Cet absolutisme désuet et cette illusion qu’il restaurait glorieusement le pouvoir du roi, allait faire commettre de nombreuses erreurs à Charles X, notamment quand à peine arrivé aux Tuileries, avec l’appui de Villèle, il fit voter « le fameux milliard aux émigrés », pour compenser les pertes qu’ils avaient subies quand ils quittèrent la France au moment de la Révolution, milliard qui sera pris sur les rentes des épargnants. Ce fut une énorme maladresse, même si les caisses du royaume étaient en bien meilleur état qu’à la fin du règne de Napoléon. En tout cas elle pèsera très lourd et participera largement à sa chute, au même titre que ses « résolutions immuables ».

La chute de Charles X était inéluctable à partir du moment où il a refusé de prendre en compte le résultat des élections de 1830, qui avait vu la victoire des libéraux. N’acceptant pas celle-ci, Charles X et Villèle décident de modifier la loi électorale, ne donnant le droit de vote qu’aux propriétaires fonciers, et restreignent encore un peu plus la liberté de la presse. Ce sera la goutte d’eau qui fera déborder le vase des revendications, le peuple de Paris se soulevant en masse malgré une répression sanglante de la troupe. Mais au bout de trois jours, les « Trois glorieuses » (27,28 et 29 juillet 1930, le roi finit par abdiquer en faveur de son petit-fils, le duc de Bordeaux, ce qui fut sans effet sur le déroulement des évènements. Du coup, Charles X quitta une nouvelle fois la France, et mourra en exil en Slovénie à l’âge de 79 ans (6 novembre 1836).

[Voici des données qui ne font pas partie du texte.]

/-- R387: is a point covered? -/
def Prim.covers (p : Prim) (at_ : Int × Int) : Bool :=
  let sg : Int := if 0 < p.area then 1 else -1
  let one := fun (i j : Nat) =>
    let v := edge (p.pt i) (p.pt j) at_
    let dy := (p.pt j).2 - (p.pt i).2
    let dx := (p.pt j).1 - (p.pt i).1
    decide (0 < sg * v) || (v = 0 && (decide (sg * dy < 0) || (dy = 0 && decide (0 < sg * dx))))
  one 1 2 && one 2 0 && one 0 1

/-- An exact quotient of integers, rounded once to FP32. -/
def quotient (n d : Int) : Word :=
  Fp.w (Fmt.fp32.roundQ .ne (n ≠ 0 && (decide (n < 0) != decide (d < 0))) n.natAbs d.natAbs 0)

/-- R388: b1 and b2 at a point. -/
def Prim.weights (p : Prim) (at_ : Int × Int) : Word × Word :=
  let v := p.edges at_
  (quotient v.2.1 p.area, quotient v.2.2 p.area)

/-- R388: zq at a point, where it lies in [0, 1]. -/
def Prim.depth (p : Prim) (b : Word × Word) : Option Word :=
  let z := fun (i : Nat) => p.zs.getD i 0
  let q := Fp.fma .ne b.2 (Fp.sub .ne (z 2) (z 0)) (Fp.fma .ne b.1 (Fp.sub .ne (z 1) (z 0)) (z 0))
  let v := Fmt.fp32.value q.toNat
  if v.isNan || v.lt (.fin false 0 0) || (Val.fin false 1 0).lt v then none else some q

/-- zq as a value. -/
def depthVal (w : Word) : Val := Fmt.fp32.value w.toNat

/-! ### The resolution of a pass (R384, R385, R388, R389) -/

/-- A winning sample: the primitive's place in the order of R388, pixel column and row, sample, b1, b2 and zq. -/
structure Winner where
  order : Nat
  px : Nat
  py : Nat
  s : Nat
  b : Word × Word
  zq : Word
  deriving DecidableEq, Repr

/-- R388: does a primitive come before another at one depth: by id, then by the index tuple of its emitter, then by lane? -/
def State.primBefore (s : State) (p q : Prim) : Bool :=
  let tup := fun (x : Prim) => (s.elem? x.emitter).elim [] (fun e => s.tuple e e.level)
  p.primId.toNat < q.primId.toNat || (p.primId = q.primId && (lexLt (tup p) (tup q) || (tup p = tup q && decide (p.lane < q.lane))))

/-- R388: the candidate that a sample takes from the primitives in order: the least zq, the first of equals. -/
def candidate (ps : List Prim) (px py s : Nat) (off : Nat × Nat) : Option Winner :=
  let at_ : Int × Int := ((256 * px + 16 * off.1 : Nat), (256 * py + 16 * off.2 : Nat))
  ps.zipIdx.foldl (fun (best : Option Winner) p =>
    if !p.1.covers at_ then best
    else
      let b := p.1.weights at_
      match p.1.depth b with
      | none => best
      | some zq =>
        let w : Winner := { order := p.2, px, py, s, b, zq }
        match best with
        | none => some w
        | some x => if (depthVal zq).lt (depthVal x.zq) then some w else best) none

/-- The key of a sample in the store of a frame element (R385). -/
def storeKey (d : DrawDesc) (frame px py s : Nat) : Nat := ((frame * d.height + (py - d.y0)) * d.width + (px - d.x0)) * 8 + s

/-- R385: the depth that a sample holds. -/
def Launch.depthAt (la : Launch) (key : Nat) : Word :=
  let v := la.depths.get key
  if v = 0 then la.rcd.draw.clear else v.setWidth 32

/-- R385: the id that a sample holds. -/
def Launch.idAt (la : Launch) (key : Nat) : Word :=
  let v := la.ids.get key
  if v = 0 then 0xFFFFFFFF else v.setWidth 32

/-- The samples of a tile, row by row, then by column and sample index. -/
def tileSamples (d : DrawDesc) (n : Nat) : List (Nat × Nat × Nat × (Nat × Nat)) :=
  let c0 := 64 * (n % d.across)
  let r0 := d.tileHeight * (n / d.across)
  (List.range (min d.tileHeight (d.height - r0))).flatMap (fun r =>
    (List.range (min 64 (d.width - c0))).flatMap (fun c =>
      (sampleOffsets d.samples).zipIdx.map (fun o => (d.x0 + c0 + c, d.y0 + r0 + r, o.2, o.1))))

 Son bilan restera pour la postérité extrêmement controversé, même si certains ont essayé de le réhabiliter en raison essentiellement de ses succès en politique étrangère. Cela dit, la manière dont il exigea des anciens esclaves de l’île de Saint- Domingue (qui s’étaient soulevé contre la colonisation française en 1803), qu’ils indemnisent en 1825 leurs anciens maîtres pour s’être affranchis, ne peut qu’être ajouté à son débit. En revanche la victoire de Navarin (Péloponèse), remportée par une coalition franco-anglo-russe (juillet 1827) ce qui amena à l’indépendance de la Grèce en 1830, est à mettre à son crédit, même si la France n’y gagna qu’un supplément de prestige supplémentaire, ce qui ne fut pas le cas pour Charles X et son ministre Villèle, qui ne purent empêcher la victoire des libéraux aux élections. Enfin on n’oubliera pas l’expédition contre le dey d’Alger (6 juillet 1830), premier pas de la conquête de l’Algérie par la France.